Did you ever read, NOTES TO MYSELF by Hugh Prather?
If you were like me, and millions of others, it was one of my favorite books of poetry. He was the first published poet who wrote "free form verse poetry" like I did. He just wrote from his heart. My copy of this book is well and often read...
I loved and related to his work. He motivated me to organize my box of poetry into journals and began a habit of keeping journals for over forty years.
I read in the paper this morning he died in his hot tub after suffering a heart attack on November 15, at his home in Tucson, Arizona. He is survived by his wife Gayle Prather, their two sons and a son from a previous marriage. He was 72.
The article said he was a very humble and unassuming man, who was often quoted saying, "I'm no better than anyone else". People often offered to pay him for his advice and he would humbly refuse. If someone insisted, he would donate the money to charity. He wrote several books, which I have seven. He and his wife Gayle co-wrote a series of advice books for married couples.
Some favorite quotes from "Notes"...are:
"My trouble is I analyze life
instead of live it."
"Don't fight a fact, deal with it."
"Fame isn't fame. It only appears that way from a distance"
"Love unites the part with the whole.
Love unites me with the world and with
myself. My life work could well be love.
Love is the universe complete. Detachment
is the universe divided. Detachment divides
me from myself and from others. Love is
the vision that can see all as one and one
as all: "I and my father are one". Is
there but one reality and one truth? Love
shows me where all minds and essences unite.
How do I get love? I have it. I must
drop my definitions of love. Love is not
saying nice things to people or smiling or
doing good deeds. Love is love. Don't
strive for love, be it.
I love because I love."
Thank you Mr. Prather for all you have written and what you have meant in my life...
5 comments:
That is quite sad.
Well, there was a time in my life that I would have said he lived a full life. But now, as I get older myself, it seems premature. I appreciate the information, even if it is very sorrowful to have lost such a great man.
I am uncomfortable with most poetry...and it certainly is the fault of the poems. But you have convinced me that it is important for me to familiarize myself with Mr. Prathers' work.

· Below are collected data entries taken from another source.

theorem w_drainEnd (b : Block) (s : State) : Within 1 (drainEnd b s) := by
  cases b
  all_goals unfold drainEnd
  repeat' first
    | exact (rfl : (_ : Nat) = _)
    | exact (rfl : (_ : Bool) = _)
    | with_reducible first
      | exact wNil | exact wNop | exact wSeqNil | refine wSeq ?_ (fun _ => ?_) | refine wWhen ?_ | refine wIf ?_ ?_ | refine wIfAct ?_ ?_ | refine wUpd ?_ | refine wCons ?_ ?_ | refine wApp ?_ ?_ | refine wEach (fun _ _ => ?_) | refine wFree ?_ (fun _ _ => ?_)
      | apply Within.mono (w_endDrain _ _ _ ?_)
      | apply Within.mono (w_setF_hi _ _ _ ?_)
    | (simp only [fieldOf]; decide)
    | (show 0x200000200000 ≤ _; (try simp only [BOX_CTL, BOX_CTL_EN, BOX_STAT, BOX_STAT_STATE, CAN_CTL, CAN_CTL_EN, CAN_STAT, CAN_STAT_STATE, DMA_CH_CTL, DMA_CH_CTL_EN, DMA_CH_STAT, DMA_CH_STAT_STATE, ETH_CTL, ETH_CTL_EN, ETH_STAT, ETH_STAT_STATE, FUS_STAT, FUS_STAT_STATE, ING_CTX_STAT, ING_CTX_STAT_STATE, KVC_CTL, KVC_CTL_EN, KVC_STAT, KVC_STAT_STATE, PCIE_CTL, PCIE_CTL_EN, PCIE_STAT, PCIE_STAT_STATE, RPL_CTL, RPL_CTL_EN, RPL_STAT, RPL_STAT_STATE, TRV_CTL, TRV_CTL_EN, TRV_STAT, TRV_STAT_STATE, dmaBase, rplBase]); (repeat' split) <;> omega)
    | intro _
    | split
    | extract_lets
    | (refine wRun ?_; split <;> intro _)
    | dsimp only

theorem w_drainAbort (b : Block) (s : State) : Within 775650928610051031048195 (drainAbort b s) := by
  cases b
  all_goals unfold drainAbort
  repeat' first
    | exact (rfl : (_ : Nat) = _)
    | exact (rfl : (_ : Bool) = _)
    | with_reducible first
      | exact wNil | exact wNop | exact wSeqNil | refine wSeq ?_ (fun _ => ?_) | refine wWhen ?_ | refine wIf ?_ ?_ | refine wIfAct ?_ ?_ | refine wUpd ?_ | refine wCons ?_ ?_ | refine wApp ?_ ?_ | refine wEach (fun _ _ => ?_) | refine wFree ?_ (fun _ _ => ?_)
      | apply Within.mono (w_boxDrainTimeout ..)
      | apply Within.mono (w_canDrainTimeout ..)
      | apply Within.mono (w_ctxDrainEnd ..)
      | apply Within.mono (w_dmaDrainTimeout ..)
      | apply Within.mono (w_endDrain _ _ _ ?_)
      | apply Within.mono (w_ethDrainTimeout ..)
      | apply Within.mono (w_fusDrainTimeout ..)
      | apply Within.mono (w_kvDrainTimeout ..)
      | apply Within.mono (w_pcieDrainEnd ..)
      | apply Within.mono (w_trvDrainTimeout ..)
    | (simp only [fieldOf]; decide)
    | (show 0x200000200000 ≤ _; (try simp only [RPL_CTL, RPL_CTL_EN, RPL_STAT, RPL_STAT_STATE, rplBase]); (repeat' split) <;> omega)
    | intro _
    | split
    | extract_lets
    | (refine wRun ?_; split <;> intro _)
    | dsimp only

end Sys2Proof.Laws
end

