theorem cw_pcieDisable (src : Master) (s : State) : CmdWithin 3221225473 (.pcieDisable src) s := by
  refine ⟨_, rfl, ?_⟩
  repeat' first
    | exact (rfl : (_ : Nat) = _)
    | exact (rfl : (_ : Bool) = _)
    | with_reducible first
      | exact wNil
      | refine w_guarded ?_ (fun _ => ?_)
      | apply Within.mono (w_pcieEnable ..)
    | (simp only [fieldOf]; decide)
    | intro _
    | split
    | extract_lets
    | (refine wRun ?_; split <;> intro _)
    | dsimp only

theorem cw_fusCommit (src : Master) (s : State) : CmdWithin 3221225473 (.fusCommit src) s := by
  refine ⟨_, rfl, ?_⟩
  repeat' first
    | exact (rfl : (_ : Nat) = _)
    | exact (rfl : (_ : Bool) = _)
    | with_reducible first
      | exact wNil
      | refine w_guarded ?_ (fun _ => ?_)
      | apply Within.mono (w_setF_hi _ _ _ ?_)
    | (simp only [fieldOf]; decide)
    | (show 0x200000200000 ≤ _; (try simp only [FUS_CTL, FUS_CTL_COMMIT]); (repeat' split) <;> omega)
    | intro _
    | split
    | extract_lets
    | (refine wRun ?_; split <;> intro _)
    | dsimp only

theorem cw_egoWheelFrame  (s : State) : CmdWithin 18963252907773419061249 (.egoWheelFrame ) s := by
  refine ⟨_, rfl, ?_⟩
  repeat' first
    | exact (rfl : (_ : Nat) = _)
    | exact (rfl : (_ : Bool) = _)
    | with_reducible first
      | exact wNil | exact wSeqNil | refine wSeq ?_ (fun _ => ?_) | refine wIf ?_ ?_ | refine wIfAct ?_ ?_ | refine wUpd ?_ | refine wCons ?_ ?_
      | apply Within.mono (w_setF_hi _ _ _ ?_)
      | apply Within.mono (w_setFus ..)
    | (simp only [fieldOf]; decide)
    | (show 0x200000200000 ≤ _; (try simp only [FUS_EGO_MAP, FUS_EGO_MAP_ART_OFF, FUS_EGO_MAP_LEFT_OFF, FUS_EGO_MAP_RIGHT_OFF, FUS_EGO_STAT, FUS_EGO_STAT_WHEEL_OK]); (repeat' split) <;> omega)
    | intro _
    | split
    | extract_lets
    | (refine wRun ?_; split <;> intro _)
    | dsimp only

theorem cw_egoPose  (s : State) : CmdWithin 19184613836657933680641 (.egoPose ) s := by
  refine ⟨_, rfl, ?_⟩
  repeat' first
    | exact (rfl : (_ : Nat) = _)
    | exact (rfl : (_ : Bool) = _)
    | with_reducible first
      | exact wNil | exact wSeqNil | refine wSeq ?_ (fun _ => ?_) | refine wIf ?_ ?_ | refine wIfAct ?_ ?_ | refine wUpd ?_ | refine wCons ?_ ?_
      | apply Within.mono (w_setF_hi _ _ _ ?_)
      | apply Within.mono (w_setFus ..)
      | apply Within.mono (w_wr_hi _ _ _ ?_)
      | apply Within.mono (w_writePose ..)
    | (simp only [fieldOf]; decide)
    | (show 0x200000200000 ≤ _; (try simp only [FUS_EGO_CTL, FUS_EGO_CTL_EGO_SPI, FUS_EGO_MAP, FUS_EGO_MAP_IMU_OFF, FUS_EGO_SEQ, FUS_EGO_STAT, FUS_EGO_STAT_BIAS_OK, FUS_EGO_STAT_IMU_OK, FUS_EGO_STAT_MODE, FUS_EGO_STAT_WHEEL_OK]); (repeat' split) <;> omega)
    | intro _
    | split
    | extract_lets
    | (refine wRun ?_; split <;> intro _)
    | dsimp only

theorem cw_calSolve  (s : State) : CmdWithin 18889465931478580854784 (.calSolve ) s := by
  refine ⟨_, rfl, ?_⟩
  repeat' first
    | exact (rfl : (_ : Nat) = _)
    | exact (rfl : (_ : Bool) = _)
    | with_reducible first
      | exact wNil | refine wIf ?_ ?_ | refine wIfAct ?_ ?_ | refine wApp ?_ ?_
      | apply Within.mono (w_setFus ..)
    | (simp only [fieldOf]; decide)
    | intro _
    | split
    | extract_lets
    | (refine wRun ?_; split <;> intro _)
    | dsimp only

theorem cw_contributorAnnounce (c : Nat) (s : State) : CmdWithin 56668397794435742564353 (.contributorAnnounce c) s := by
  refine ⟨_, rfl, ?_⟩
  repeat' first
    | exact (rfl : (_ : Nat) = _)
    | exact (rfl : (_ : Bool) = _)
    | with_reducible first
      | exact wNil | refine wIf ?_ ?_ | refine wIfAct ?_ ?_ | refine wCons ?_ ?_
      | apply Within.mono (w_lateResult ..)
    | (simp only [fieldOf]; decide)
    | intro _
    | split
    | extract_lets
    | (refine wRun ?_; split <;> intro _)
    | dsimp only

theorem cw_fusionRunStart (now : Nat) (s : State) : CmdWithin 56668397807633505976329 (.fusionRunStart now) s := by
  refine ⟨_, rfl, ?_⟩
  repeat' first
    | exact (rfl : (_ : Nat) = _)
    | exact (rfl : (_ : Bool) = _)
    | with_reducible first
      | exact wNil | exact wSeqNil | refine wSeq ?_ (fun _ => ?_) | refine wIf ?_ ?_ | refine wIfAct ?_ ?_
      | apply Within.mono (w_advance ..)
      | apply Within.mono (w_fusRun ..)
      | apply Within.mono (w_setF_hi _ _ _ ?_)
      | apply Within.mono (w_setFus ..)
    | (simp only [fieldOf]; decide)
    | (show 0x200000200000 ≤ _; (try simp only [FUS_APP, FUS_APP_LO, FUS_CW, FUS_CW_LO, FUS_GRID, FUS_GRID_LO, FUS_OBJ, FUS_OBJ_LO, FUS_OWN, FUS_OWN_PART, FUS_STAT, FUS_STAT_CFG_ERR, FUS_STAT_RUN, FUS_STAT_STATE]); (repeat' split) <;> omega)
    | intro _
    | split
    | extract_lets
    | (refine wRun ?_; split <;> intro _)
    | dsimp only

theorem cw_fusionIssue  (s : State) : CmdWithin 18889538002270463459331 (.fusionIssue ) s := by
  refine ⟨_, rfl, ?_⟩
  repeat' first
    | exact (rfl : (_ : Nat) = _)
    | exact (rfl : (_ : Bool) = _)
    | with_reducible first
      | exact wNil | exact wSeqNil | refine wSeq ?_ (fun _ => ?_) | refine wIf ?_ ?_ | refine wIfAct ?_ ?_ | refine wApp ?_ ?_
      | apply Within.mono (w_addReg_hi _ _ _ ?_)
      | apply Within.mono (w_incReg_hi _ _ ?_)
      | apply Within.mono (w_reportTask ..)
      | apply Within.mono (w_sendFwd ..)
      | apply Within.mono (w_setF_hi _ _ _ ?_)
      | apply Within.mono (w_setFus ..)
      | apply Within.mono (w_signalWord ..)
      | apply Within.mono (w_unitWrite ..)
    | (simp only [fieldOf]; decide)
    | (show 0x200000200000 ≤ _; (try simp only [FUS_BIRTH_CNT, FUS_CW, FUS_CW_LO, FUS_DEL_CNT, FUS_DONE_CNT, FUS_GRID, FUS_GRID_LO, FUS_OBJ, FUS_OBJ_LO, FUS_STAT, FUS_STAT_RUN, FUS_STAT_TRACKS]); (repeat' split) <;> omega)
    | intro _
    | split
    | extract_lets
    | (refine wRun ?_; split <;> intro _)
    | dsimp only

I am not familiar with his work, Donna. I'm going to have to check into some of his books; I am sorry for his passing, 72 seems young, doesn't it?
betty
Perhaps the only good that comes from the loss of someone who has inspired us is the chance to look back and see how, through their work and their words, we became more than we might have been without them. I'm glad he gave so much to you and many others.